There are some seasons in this life when it feels like the rain just won’t stop, the dark clouds are rolling in one after the other, the ground is getting more and more muddy. You can begin to wonder if the soggy ground will swallow you up completely.
This week has been one of those seasons.
Some of you may have read my mom’s post from last night regarding my Grammie. This morning, we learned that she ended up being taken to the hospital via ambulance and is now there… with pneumonia. Things are not looking good. She is so tiny (just over five feet tall, and maybe 90 pounds dripping wet), so sick, and so weak.
Shortly after finding this out, my aunt from Northern California called and said that my grandpa is doing worse. His kidneys are shutting down, and he’s not getting the nutrients he needs due to watering down his “food” so the feeding tube doesn’t stop working. Things are looking much worse there also.
My mom went to see her gynecologist yesterday, and found out that she needs surgery. He wanted her to do it right away. But due to everything else that’s going on, she knew she couldn’t just have surgery right then, and was thinking possibly on Monday. He gave her some medication to try to stop the bleeding, but it actually made it worse. She’s weak, and she’s tired. And I’m worried about her.
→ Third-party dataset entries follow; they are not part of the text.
/-- A base entry (R149). -/
structure BaseEntry where
  addr : Nat
  strideMicro : Nat
  strideAttempt : Nat
deriving DecidableEq, Repr

/-- A layer entry, a binding entry (R150), a bucket entry (Table 10.5). -/
structure LayerEntry where
  stash : Nat
  input : Nat
  recompute : Nat
  mark : Bool
deriving DecidableEq, Repr

structure Binding where
  addr : Nat
  bytes : Nat
  layer : Nat
  dw : Bool
  grad : Nat
deriving DecidableEq, Repr

structure Bucket where
  id : Nat
  gradient : Bool
  headroom : Nat
  slot : Nat
  expAddr : Nat
deriving DecidableEq, Repr

/-- The decoded job image: streams per logical core and its tables (Table 5.3). -/
structure JobImage where
  main : List (List Desc)
  update : List (List Desc)
  bases : List BaseEntry
  layers : List LayerEntry
  bindings : List Binding
  scaled : List (Nat × Nat)
  buckets : List Bucket
  kernelAt : Nat
  kernelLen : Nat
  id : Nat
  measure : List Byte
deriving DecidableEq, Repr

def JobImage.empty : JobImage :=
  { main := [], update := [], bases := [], layers := [], bindings := [], scaled := [], buckets := [], kernelAt := 0,
    kernelLen := 0, id := 0, measure := [] }

/-- A job record (Table 5.1), with the defaults of its coded fields resolved. -/
structure JobRec where
  tag : Nat
  kind : Nat
  coreMask : Nat
  tenant : Nat
  imageAddr : Nat
  imageLen : Nat
  ctrTimeout : Nat
  seed : Nat
  compAddr : Nat
  compRkey : Nat
  compQp : Nat
  collJob : Nat
  nfAddr : Nat
  nfCap : Nat
  saveAddr : Nat
  trainState : Nat
  stepReport : Nat
  steps : Nat
  window : Nat
  groupSize : Nat
  optClass : Nat
  discardLimit : Nat
  replayStep : Nat
  replayLimit : Nat
  headroom : Nat
  clipEn : Bool
  hyper : List Half
deriving DecidableEq, Repr

def JobRec.empty : JobRec :=
  { tag := 0, kind := 0, coreMask := 0, tenant := 0, imageAddr := 0, imageLen := 0, ctrTimeout := 0, seed := 0,
    compAddr := 0, compRkey := 0, compQp := 0, collJob := 0, nfAddr := 0, nfCap := 0, saveAddr := 0, trainState := 0,
    stepReport := 0, steps := 0, window := 1, groupSize := 1, optClass := 0, discardLimit := 3, replayStep := 4,
    replayLimit := 3, headroom := 1, clipEn := false, hyper := [] }

/-- Where a training job stands between its phases (Table 4.1). -/
inductive TrainPhase | window | barrier | released | micro | update | voting | voted | done
deriving DecidableEq, Repr

/-- The training state of a job (chapter 4). -/
structure Train where
  phase : TrainPhase
  /-- values read in phase 1 (Table 4.5, R122) -/
  commitWord : Nat
  paramA : Nat
  paramB : Nat
  momA : Nat
  momB : Nat
  elayers : List Int
  imageId : Nat
  discards : Nat
  micro : Nat
  microRun : Nat
  attempt : Nat
  commits : Nat
  poisoned : Bool
  nfLayer : Nat
  nfMicro : Nat
  nfDesc : Nat
  nfTiles : Nat
  nfLayers : List Nat
  replays : Nat
  /-- vote result of this attempt (R126) -/
  vote : Option Bool
  clip : Half
  lossVal : Half
  lossExp : Half
  startStamp : Nat
  waitStamp : Nat
  /-- layers marked recompute in this micro-step, its switch layer; lowest switch layer and count of the window (R114, R115) -/
  recompute : List Nat
  switchLayer : Nat
  switchCount : Nat
  switched : Bool
  /-- observations of this step by scaled tensor; probe step; history partial (R134 to R137) -/
  observed : List (Option Int)
  probe : Bool
  partialHist : Bool
  /-- status the job ends with after phase 8 (R170, R180) -/
  endAfter : Option Nat
  suspendAfter : Bool
  fault : Bool
  /-- phase 5 has begun on this device (R139) -/
  optimizing : Bool
  /-- an all-gather of this attempt did not complete (R128) -/
  gatherLost : Bool
  /-- gradient tiles of this window: destinations written, and tile record addresses with their layer (R117, Table 4.11) -/
  dwSeen : List Nat
  gtiles : List (Nat × Nat)
  /-- the moments have gone out to the mirror holder, and the parts of the peer's mirror that have come, as first and end of 64-byte
  units (R320) -/
  mirrorSent : Bool
  mirrorGot : List (Nat × Nat)
  /-- buckets whose reductions have started in this attempt (R301) -/
  collsDone : List Nat
  /-- parts of the alternate parameter slot that an interrupted all-gather has left without their shards (R128, R317) -/
  lacks : List (Nat × Nat)
deriving DecidableEq, Repr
When the first phone call came today, I was talking to my mom about my cousin’s baby shower we were planning to attend this afternoon. We were determining what time to leave (and whether or not Mom was strong enough to go… the rest of us really didn’t think she should be traveling two hours each way, but she wanted to try…). Now, a few hours later, we are looking at plane tickets to leave right away for Alabama. My mom, Troy and I will be heading out there for my Grammie early, early tomorrow morning, while my Dad, Zach, and John are here, ready to head up to my grandpa’s. My aunt (or, mom’s best friend, if you want to be technical) isn’t supposed to leave until Wednesday, so she might take a side trip to visit family in Arizona before she leaves. Things are a bit crazy.
A few months ago, Sarah from In the Midst of It, did an interview at Faith Lifts. She said something that has stuck with me.
Don’t let anybody make you feel guilty for what you’re feeling. And don’t let anybody tell you that God will never give you more than you can bear, or that you’re strong and can handle it, because neither of those are Scriptural or true. God will sometimes allow us more than we, on our own, can bear. (That verse is referring to temptation, not to burdens.) We are not always strong enough to handle bitter disappointment—I wanted to die after [my daughter's] diagnosis, when I had to lay down my dreams for my daughter and the disappointment was absolutely crushing—but He is bigger than the worst thing that can happen to us. I still can’t explain the theology of suffering or tests or the like, but I do know that my loneliness when I pulled away from Him was worse than the grief I felt after Addie’s diagnosis. So hang on, and don’t give up.
There are so many people hurting right now… dear, precious Heather, and sweet Kelli are both going through more than I can even imagine. I’m seeing more and more each day that sometimes the Lord does give us more than we can handle… because it causes us to depend completely on Him. I don’t have anything super-spiritual to say in response to any of what is going on right now. It’s a bit overwhelming. But I do know, in the little part of my mind that can think at the moment (between laundry, packing, figuring details, a clingy little man, and feeling quite, quite sick today), that God always, always shows Himself faithful in these moments when the rain is pouring down. I know that He is and will be holding us up. We do covet your prayers (especially for my mama… I’m really worried about her in all of this. She is not well herself.) and yet, it is so very, very humbling to know that you dear ones are taking time from your own lives, your own hardships and struggles to lift us up to the throne of Grace. It has brought tears to my eyes numerous times this week, knowing that there are people we may never even meet this side of heaven who are praying for us at that very moment. Thank you. Thank you. Thank you.